Two lines in the data below mark the range: the one with "all stand. -/" and the one with "(fun _ _ _ => rfl)⟩". Return both, along with every line between them, exactly.

* [Given entries]:

:::

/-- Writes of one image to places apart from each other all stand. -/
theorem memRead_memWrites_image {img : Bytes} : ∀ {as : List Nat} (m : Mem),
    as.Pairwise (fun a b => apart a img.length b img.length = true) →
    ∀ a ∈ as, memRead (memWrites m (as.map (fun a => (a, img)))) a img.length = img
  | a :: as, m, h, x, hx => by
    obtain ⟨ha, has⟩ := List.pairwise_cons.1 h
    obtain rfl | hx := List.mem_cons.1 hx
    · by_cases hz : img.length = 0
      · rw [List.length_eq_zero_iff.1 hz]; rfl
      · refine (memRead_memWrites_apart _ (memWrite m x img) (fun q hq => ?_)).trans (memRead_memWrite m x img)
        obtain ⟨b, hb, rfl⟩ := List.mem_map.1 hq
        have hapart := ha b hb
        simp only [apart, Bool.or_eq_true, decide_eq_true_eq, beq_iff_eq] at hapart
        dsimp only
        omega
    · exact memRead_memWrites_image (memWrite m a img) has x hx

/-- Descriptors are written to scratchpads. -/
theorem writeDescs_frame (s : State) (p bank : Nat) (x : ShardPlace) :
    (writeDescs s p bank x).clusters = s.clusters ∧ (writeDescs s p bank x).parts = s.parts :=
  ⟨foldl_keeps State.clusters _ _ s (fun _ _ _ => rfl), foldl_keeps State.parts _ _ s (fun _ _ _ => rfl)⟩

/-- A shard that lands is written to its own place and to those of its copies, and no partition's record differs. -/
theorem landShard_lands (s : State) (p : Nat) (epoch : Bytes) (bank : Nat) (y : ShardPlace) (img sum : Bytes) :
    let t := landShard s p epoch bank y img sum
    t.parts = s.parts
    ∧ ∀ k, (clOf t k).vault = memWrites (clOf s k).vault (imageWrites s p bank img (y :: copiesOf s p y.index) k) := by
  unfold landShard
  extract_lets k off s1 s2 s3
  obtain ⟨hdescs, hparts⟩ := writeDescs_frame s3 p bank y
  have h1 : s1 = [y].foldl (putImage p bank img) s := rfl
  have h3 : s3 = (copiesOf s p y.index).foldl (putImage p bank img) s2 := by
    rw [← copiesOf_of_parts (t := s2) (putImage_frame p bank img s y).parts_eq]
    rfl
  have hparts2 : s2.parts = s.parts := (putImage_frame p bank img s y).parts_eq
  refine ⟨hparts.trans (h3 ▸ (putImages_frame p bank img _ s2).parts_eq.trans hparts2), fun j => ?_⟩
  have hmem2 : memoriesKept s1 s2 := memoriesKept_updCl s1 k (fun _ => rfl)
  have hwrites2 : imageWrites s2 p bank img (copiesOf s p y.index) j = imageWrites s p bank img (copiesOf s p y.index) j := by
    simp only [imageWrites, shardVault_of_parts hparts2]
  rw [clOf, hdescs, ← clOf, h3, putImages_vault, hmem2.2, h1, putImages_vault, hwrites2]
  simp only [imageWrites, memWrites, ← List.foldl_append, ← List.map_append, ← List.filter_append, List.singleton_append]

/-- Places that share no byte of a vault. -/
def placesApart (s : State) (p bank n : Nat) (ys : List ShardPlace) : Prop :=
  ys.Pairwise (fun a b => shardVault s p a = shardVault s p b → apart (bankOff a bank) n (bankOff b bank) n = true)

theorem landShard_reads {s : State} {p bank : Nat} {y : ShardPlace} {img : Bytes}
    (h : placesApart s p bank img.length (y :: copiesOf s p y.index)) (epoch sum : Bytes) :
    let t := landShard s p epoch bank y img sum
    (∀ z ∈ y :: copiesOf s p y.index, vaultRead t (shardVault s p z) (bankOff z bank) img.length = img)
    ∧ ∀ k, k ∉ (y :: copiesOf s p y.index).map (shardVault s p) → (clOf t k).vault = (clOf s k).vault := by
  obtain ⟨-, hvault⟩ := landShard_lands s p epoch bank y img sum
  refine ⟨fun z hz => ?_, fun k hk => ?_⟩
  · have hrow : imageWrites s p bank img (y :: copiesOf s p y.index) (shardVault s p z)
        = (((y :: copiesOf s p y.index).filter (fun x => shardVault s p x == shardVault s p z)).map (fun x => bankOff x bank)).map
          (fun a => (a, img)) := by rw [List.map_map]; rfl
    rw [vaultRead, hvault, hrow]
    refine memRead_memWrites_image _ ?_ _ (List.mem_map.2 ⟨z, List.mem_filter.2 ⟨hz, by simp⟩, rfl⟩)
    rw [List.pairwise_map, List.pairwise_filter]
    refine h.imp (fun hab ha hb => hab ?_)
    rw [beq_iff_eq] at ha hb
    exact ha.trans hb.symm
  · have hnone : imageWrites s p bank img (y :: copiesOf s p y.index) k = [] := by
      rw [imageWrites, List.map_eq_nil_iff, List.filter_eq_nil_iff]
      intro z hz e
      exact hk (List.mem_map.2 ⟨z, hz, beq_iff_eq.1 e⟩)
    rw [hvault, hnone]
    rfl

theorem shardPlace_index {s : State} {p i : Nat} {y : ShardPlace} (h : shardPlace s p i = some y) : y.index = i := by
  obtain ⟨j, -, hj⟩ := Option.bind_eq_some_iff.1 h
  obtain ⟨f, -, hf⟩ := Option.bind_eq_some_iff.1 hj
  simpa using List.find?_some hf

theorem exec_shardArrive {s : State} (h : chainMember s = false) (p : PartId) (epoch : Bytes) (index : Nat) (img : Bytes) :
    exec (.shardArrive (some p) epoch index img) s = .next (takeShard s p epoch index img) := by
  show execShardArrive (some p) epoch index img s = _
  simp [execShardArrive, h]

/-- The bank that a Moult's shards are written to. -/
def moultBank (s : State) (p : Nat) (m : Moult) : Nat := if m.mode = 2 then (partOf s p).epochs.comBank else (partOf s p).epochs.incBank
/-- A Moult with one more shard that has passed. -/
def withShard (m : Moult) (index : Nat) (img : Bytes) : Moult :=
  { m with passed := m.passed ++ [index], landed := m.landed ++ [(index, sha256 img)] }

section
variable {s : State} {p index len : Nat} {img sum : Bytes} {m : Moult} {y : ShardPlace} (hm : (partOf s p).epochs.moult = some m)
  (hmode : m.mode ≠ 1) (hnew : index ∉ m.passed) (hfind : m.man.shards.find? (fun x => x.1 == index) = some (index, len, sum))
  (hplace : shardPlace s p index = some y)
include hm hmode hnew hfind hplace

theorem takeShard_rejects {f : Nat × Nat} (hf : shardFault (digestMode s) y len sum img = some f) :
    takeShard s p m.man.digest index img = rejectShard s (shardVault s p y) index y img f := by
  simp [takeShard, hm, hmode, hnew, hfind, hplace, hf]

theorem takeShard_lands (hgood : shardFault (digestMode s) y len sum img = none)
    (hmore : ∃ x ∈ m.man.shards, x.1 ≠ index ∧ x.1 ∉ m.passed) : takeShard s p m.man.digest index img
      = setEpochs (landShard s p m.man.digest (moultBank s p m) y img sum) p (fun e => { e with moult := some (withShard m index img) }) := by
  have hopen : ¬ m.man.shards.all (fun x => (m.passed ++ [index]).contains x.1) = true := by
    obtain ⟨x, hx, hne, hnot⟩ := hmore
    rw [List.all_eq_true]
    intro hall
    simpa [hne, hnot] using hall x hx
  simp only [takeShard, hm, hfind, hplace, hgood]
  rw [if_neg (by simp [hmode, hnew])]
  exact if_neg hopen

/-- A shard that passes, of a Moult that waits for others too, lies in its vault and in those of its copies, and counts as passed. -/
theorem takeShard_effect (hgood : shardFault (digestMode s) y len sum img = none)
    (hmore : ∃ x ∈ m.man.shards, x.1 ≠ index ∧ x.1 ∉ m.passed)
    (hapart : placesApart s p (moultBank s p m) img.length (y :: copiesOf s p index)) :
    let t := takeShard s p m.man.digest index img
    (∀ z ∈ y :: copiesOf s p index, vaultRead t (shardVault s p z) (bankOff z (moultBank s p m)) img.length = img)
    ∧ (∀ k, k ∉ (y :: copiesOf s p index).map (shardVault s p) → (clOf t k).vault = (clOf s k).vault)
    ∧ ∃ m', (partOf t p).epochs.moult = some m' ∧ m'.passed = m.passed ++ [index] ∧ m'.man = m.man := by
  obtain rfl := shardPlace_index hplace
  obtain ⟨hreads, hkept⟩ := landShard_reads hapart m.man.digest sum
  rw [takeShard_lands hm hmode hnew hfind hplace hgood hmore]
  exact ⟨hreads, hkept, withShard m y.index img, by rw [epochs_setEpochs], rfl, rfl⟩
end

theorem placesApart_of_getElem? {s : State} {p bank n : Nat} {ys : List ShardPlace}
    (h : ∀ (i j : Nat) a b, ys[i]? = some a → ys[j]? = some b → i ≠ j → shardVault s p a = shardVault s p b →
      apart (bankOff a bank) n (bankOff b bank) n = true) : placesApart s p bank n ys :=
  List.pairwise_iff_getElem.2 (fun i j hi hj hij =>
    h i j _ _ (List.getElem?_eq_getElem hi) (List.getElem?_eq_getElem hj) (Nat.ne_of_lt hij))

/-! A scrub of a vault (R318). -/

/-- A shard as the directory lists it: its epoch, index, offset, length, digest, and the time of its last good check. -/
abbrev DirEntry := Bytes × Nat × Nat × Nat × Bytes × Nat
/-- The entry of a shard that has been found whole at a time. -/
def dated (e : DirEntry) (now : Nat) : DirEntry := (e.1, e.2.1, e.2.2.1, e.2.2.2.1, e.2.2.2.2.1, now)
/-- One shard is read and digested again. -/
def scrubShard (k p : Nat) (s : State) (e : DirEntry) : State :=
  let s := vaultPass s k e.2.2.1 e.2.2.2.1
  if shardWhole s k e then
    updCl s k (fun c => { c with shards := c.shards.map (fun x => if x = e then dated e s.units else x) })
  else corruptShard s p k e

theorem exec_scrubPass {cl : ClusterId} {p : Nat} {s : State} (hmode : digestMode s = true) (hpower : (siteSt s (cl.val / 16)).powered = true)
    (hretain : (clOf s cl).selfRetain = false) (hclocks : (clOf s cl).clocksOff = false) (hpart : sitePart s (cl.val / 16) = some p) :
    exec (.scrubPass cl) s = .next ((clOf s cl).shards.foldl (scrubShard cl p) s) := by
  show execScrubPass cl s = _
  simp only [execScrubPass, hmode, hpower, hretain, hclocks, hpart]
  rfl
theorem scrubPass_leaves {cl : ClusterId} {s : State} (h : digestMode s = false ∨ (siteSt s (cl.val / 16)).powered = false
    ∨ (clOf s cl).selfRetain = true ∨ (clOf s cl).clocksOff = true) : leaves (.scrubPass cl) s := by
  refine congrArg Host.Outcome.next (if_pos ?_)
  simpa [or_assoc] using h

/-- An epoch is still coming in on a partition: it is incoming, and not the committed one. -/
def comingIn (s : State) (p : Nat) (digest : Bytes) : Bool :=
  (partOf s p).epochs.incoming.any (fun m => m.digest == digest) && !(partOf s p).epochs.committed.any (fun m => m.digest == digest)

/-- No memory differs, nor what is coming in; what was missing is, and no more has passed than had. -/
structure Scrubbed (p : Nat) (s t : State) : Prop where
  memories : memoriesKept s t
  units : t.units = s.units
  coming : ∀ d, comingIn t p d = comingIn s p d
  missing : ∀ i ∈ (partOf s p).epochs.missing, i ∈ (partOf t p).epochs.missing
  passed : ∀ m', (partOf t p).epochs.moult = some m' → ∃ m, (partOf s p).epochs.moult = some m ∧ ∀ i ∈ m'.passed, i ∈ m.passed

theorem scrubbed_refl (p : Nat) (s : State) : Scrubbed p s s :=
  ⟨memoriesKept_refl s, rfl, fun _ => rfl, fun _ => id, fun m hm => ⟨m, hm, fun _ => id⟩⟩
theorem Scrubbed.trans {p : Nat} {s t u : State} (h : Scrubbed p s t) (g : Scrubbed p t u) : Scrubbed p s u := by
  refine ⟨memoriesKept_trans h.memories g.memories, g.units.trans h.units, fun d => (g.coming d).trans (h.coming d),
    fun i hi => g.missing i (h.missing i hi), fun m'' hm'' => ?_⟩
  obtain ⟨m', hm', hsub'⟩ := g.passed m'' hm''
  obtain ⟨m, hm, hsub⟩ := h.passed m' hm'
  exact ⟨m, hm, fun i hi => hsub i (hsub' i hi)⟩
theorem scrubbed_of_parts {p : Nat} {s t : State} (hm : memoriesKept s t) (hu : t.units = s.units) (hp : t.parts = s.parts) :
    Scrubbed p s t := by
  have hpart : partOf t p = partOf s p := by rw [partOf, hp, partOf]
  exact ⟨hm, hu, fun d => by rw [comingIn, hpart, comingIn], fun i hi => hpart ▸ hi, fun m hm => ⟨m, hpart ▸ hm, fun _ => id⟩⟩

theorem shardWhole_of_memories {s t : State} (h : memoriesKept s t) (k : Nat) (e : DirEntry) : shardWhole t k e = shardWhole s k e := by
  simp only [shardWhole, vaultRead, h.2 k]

:::

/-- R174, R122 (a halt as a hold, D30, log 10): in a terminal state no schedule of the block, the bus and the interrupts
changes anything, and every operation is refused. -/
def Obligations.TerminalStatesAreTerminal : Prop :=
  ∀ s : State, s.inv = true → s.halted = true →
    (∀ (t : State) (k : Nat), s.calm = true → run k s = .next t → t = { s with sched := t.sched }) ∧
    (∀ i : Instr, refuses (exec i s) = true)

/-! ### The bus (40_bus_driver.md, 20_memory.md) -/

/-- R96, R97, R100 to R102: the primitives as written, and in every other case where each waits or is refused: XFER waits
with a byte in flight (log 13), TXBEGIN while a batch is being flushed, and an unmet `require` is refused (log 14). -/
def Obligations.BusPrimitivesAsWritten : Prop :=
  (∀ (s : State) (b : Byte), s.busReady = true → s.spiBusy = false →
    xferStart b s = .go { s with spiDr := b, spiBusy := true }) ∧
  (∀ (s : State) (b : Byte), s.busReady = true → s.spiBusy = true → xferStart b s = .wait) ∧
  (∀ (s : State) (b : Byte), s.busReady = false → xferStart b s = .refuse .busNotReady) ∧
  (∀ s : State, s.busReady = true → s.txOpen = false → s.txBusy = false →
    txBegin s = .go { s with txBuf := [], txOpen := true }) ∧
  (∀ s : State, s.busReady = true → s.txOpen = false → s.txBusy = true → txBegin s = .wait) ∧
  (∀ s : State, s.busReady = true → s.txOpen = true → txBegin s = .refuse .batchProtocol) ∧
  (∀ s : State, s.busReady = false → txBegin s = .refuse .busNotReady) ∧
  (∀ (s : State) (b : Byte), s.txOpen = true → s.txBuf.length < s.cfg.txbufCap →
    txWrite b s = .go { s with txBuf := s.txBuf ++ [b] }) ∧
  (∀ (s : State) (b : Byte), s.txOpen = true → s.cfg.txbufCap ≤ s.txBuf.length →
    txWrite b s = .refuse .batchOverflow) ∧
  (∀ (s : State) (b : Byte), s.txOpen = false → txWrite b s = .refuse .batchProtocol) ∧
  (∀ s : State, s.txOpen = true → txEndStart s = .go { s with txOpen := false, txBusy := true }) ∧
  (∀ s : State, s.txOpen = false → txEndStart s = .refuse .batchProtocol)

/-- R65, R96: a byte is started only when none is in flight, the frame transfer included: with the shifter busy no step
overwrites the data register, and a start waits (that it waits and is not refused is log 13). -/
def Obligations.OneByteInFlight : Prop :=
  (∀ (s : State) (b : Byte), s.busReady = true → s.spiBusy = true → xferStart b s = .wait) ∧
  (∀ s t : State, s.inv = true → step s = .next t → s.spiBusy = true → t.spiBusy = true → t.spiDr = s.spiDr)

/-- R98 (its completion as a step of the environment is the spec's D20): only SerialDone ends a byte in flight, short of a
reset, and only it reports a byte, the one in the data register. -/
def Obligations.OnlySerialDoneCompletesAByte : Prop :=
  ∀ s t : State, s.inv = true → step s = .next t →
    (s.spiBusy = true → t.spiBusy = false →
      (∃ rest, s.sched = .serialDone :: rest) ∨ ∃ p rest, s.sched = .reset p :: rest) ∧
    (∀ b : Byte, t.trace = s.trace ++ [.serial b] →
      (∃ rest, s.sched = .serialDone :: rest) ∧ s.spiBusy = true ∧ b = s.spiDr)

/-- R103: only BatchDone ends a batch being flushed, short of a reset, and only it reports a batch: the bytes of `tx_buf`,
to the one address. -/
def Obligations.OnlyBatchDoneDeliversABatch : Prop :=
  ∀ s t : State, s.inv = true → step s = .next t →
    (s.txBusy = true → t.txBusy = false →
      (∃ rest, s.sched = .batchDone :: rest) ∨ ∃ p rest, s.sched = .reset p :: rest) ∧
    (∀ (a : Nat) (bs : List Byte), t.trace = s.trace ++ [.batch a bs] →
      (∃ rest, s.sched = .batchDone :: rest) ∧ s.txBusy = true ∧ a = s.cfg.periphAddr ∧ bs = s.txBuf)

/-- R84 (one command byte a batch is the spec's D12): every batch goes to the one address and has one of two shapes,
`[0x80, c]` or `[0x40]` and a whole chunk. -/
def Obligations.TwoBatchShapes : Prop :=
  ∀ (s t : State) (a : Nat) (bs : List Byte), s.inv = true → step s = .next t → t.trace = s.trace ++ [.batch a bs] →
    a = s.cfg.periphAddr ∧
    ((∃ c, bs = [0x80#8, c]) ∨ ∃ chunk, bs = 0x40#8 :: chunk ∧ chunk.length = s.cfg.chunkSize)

:::

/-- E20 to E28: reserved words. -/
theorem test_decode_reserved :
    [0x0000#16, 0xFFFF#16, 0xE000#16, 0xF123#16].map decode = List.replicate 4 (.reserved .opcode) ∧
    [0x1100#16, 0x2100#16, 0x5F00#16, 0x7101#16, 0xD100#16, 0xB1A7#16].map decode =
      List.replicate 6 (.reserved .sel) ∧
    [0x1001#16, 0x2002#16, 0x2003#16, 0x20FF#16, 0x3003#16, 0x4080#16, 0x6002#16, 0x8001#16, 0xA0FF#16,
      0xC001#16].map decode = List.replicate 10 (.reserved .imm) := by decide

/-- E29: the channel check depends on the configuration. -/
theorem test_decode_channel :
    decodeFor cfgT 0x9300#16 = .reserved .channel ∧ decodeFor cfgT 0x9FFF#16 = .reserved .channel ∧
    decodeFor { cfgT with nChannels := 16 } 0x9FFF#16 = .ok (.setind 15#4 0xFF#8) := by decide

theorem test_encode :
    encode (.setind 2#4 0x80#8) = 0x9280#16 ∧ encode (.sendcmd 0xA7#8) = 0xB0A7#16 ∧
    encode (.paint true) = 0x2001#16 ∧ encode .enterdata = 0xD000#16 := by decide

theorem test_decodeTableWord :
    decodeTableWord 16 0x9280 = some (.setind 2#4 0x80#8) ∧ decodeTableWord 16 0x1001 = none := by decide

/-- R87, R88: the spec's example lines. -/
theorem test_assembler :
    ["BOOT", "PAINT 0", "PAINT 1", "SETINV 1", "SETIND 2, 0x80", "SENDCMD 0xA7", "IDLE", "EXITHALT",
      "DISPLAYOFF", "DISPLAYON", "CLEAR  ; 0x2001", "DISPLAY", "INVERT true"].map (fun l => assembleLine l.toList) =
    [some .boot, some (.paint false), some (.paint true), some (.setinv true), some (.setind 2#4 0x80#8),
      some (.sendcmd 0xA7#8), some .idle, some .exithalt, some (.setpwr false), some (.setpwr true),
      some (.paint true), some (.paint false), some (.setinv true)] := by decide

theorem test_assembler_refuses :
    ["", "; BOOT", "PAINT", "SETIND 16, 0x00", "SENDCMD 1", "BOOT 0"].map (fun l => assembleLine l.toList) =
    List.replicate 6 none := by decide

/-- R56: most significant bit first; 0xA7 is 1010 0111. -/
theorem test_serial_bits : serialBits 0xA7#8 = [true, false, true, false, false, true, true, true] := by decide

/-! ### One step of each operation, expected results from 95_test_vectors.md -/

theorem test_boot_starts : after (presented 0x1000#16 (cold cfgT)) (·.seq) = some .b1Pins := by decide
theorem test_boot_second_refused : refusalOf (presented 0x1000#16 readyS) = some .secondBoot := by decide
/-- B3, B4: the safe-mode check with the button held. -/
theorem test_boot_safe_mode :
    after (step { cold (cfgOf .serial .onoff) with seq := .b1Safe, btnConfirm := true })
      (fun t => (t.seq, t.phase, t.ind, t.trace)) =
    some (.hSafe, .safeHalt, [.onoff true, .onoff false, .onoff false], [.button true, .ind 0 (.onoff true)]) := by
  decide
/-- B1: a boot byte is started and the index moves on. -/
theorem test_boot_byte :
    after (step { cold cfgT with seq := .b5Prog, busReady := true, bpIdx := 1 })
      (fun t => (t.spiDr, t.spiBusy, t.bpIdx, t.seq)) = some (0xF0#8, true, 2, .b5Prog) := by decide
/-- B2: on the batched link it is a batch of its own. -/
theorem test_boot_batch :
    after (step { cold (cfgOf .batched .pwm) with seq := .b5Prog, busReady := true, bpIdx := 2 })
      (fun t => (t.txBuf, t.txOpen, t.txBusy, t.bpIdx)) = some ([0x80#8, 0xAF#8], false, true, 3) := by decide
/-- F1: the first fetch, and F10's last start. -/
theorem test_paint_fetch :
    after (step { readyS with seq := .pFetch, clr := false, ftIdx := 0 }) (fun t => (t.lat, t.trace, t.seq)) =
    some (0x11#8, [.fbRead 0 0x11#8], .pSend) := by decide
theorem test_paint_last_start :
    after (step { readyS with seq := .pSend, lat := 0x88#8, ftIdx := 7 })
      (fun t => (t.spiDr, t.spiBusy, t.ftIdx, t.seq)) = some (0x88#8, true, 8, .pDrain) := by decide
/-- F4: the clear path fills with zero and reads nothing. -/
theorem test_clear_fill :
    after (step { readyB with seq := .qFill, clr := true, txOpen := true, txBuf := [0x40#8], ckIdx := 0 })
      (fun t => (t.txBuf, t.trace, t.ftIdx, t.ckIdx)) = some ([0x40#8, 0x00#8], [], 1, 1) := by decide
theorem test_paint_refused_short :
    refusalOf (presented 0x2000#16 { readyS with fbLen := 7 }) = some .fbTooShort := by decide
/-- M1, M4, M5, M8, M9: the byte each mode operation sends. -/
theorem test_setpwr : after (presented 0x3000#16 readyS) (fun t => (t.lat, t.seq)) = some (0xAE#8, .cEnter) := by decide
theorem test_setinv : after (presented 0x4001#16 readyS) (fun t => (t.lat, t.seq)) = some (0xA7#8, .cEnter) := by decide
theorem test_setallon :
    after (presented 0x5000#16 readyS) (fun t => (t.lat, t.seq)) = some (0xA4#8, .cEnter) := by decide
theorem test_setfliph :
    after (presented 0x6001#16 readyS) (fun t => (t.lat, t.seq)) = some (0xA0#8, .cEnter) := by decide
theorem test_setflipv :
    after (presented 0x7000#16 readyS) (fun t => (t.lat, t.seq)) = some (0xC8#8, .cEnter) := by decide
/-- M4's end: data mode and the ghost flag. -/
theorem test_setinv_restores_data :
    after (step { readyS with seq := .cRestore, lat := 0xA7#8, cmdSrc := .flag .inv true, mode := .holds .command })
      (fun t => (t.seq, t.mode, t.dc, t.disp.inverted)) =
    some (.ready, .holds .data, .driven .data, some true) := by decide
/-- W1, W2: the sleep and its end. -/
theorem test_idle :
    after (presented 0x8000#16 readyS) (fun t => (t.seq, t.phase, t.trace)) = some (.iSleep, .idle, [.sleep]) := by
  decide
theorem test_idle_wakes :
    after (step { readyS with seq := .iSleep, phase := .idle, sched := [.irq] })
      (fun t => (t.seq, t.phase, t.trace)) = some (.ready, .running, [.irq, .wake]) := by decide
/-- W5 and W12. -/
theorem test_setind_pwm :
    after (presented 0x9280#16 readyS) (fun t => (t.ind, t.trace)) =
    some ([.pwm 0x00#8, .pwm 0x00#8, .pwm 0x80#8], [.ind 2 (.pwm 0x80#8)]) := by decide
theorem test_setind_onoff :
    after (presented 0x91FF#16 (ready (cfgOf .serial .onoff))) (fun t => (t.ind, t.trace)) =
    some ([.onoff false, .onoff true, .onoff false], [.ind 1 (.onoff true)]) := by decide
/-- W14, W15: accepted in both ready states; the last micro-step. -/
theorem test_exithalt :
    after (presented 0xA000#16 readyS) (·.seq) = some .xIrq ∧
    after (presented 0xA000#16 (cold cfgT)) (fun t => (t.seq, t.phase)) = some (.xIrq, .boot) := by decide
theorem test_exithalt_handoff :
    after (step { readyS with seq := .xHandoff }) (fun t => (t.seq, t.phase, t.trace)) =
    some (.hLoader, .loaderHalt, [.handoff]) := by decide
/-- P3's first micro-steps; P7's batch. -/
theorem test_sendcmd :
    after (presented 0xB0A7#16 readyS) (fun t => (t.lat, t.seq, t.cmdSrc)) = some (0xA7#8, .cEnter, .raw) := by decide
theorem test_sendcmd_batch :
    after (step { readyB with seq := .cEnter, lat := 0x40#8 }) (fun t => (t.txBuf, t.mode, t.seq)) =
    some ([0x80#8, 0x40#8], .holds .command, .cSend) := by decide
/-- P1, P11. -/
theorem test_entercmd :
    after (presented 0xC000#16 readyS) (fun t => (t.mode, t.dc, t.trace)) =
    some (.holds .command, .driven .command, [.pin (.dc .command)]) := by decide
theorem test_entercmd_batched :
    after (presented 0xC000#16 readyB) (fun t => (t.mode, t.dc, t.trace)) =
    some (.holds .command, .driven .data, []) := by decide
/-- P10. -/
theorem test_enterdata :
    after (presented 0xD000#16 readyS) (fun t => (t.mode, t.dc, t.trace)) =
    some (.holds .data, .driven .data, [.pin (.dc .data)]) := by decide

:::

* [Answer to this task]:
/-- Writes of one image to places apart from each other all stand. -/
theorem memRead_memWrites_image {img : Bytes} : ∀ {as : List Nat} (m : Mem),
    as.Pairwise (fun a b => apart a img.length b img.length = true) →
    ∀ a ∈ as, memRead (memWrites m (as.map (fun a => (a, img)))) a img.length = img
  | a :: as, m, h, x, hx => by
    obtain ⟨ha, has⟩ := List.pairwise_cons.1 h
    obtain rfl | hx := List.mem_cons.1 hx
    · by_cases hz : img.length = 0
      · rw [List.length_eq_zero_iff.1 hz]; rfl
      · refine (memRead_memWrites_apart _ (memWrite m x img) (fun q hq => ?_)).trans (memRead_memWrite m x img)
        obtain ⟨b, hb, rfl⟩ := List.mem_map.1 hq
        have hapart := ha b hb
        simp only [apart, Bool.or_eq_true, decide_eq_true_eq, beq_iff_eq] at hapart
        dsimp only
        omega
    · exact memRead_memWrites_image (memWrite m a img) has x hx

/-- Descriptors are written to scratchpads. -/
theorem writeDescs_frame (s : State) (p bank : Nat) (x : ShardPlace) :
    (writeDescs s p bank x).clusters = s.clusters ∧ (writeDescs s p bank x).parts = s.parts :=
  ⟨foldl_keeps State.clusters _ _ s (fun _ _ _ => rfl), foldl_keeps State.parts _ _ s (fun _ _ _ => rfl)⟩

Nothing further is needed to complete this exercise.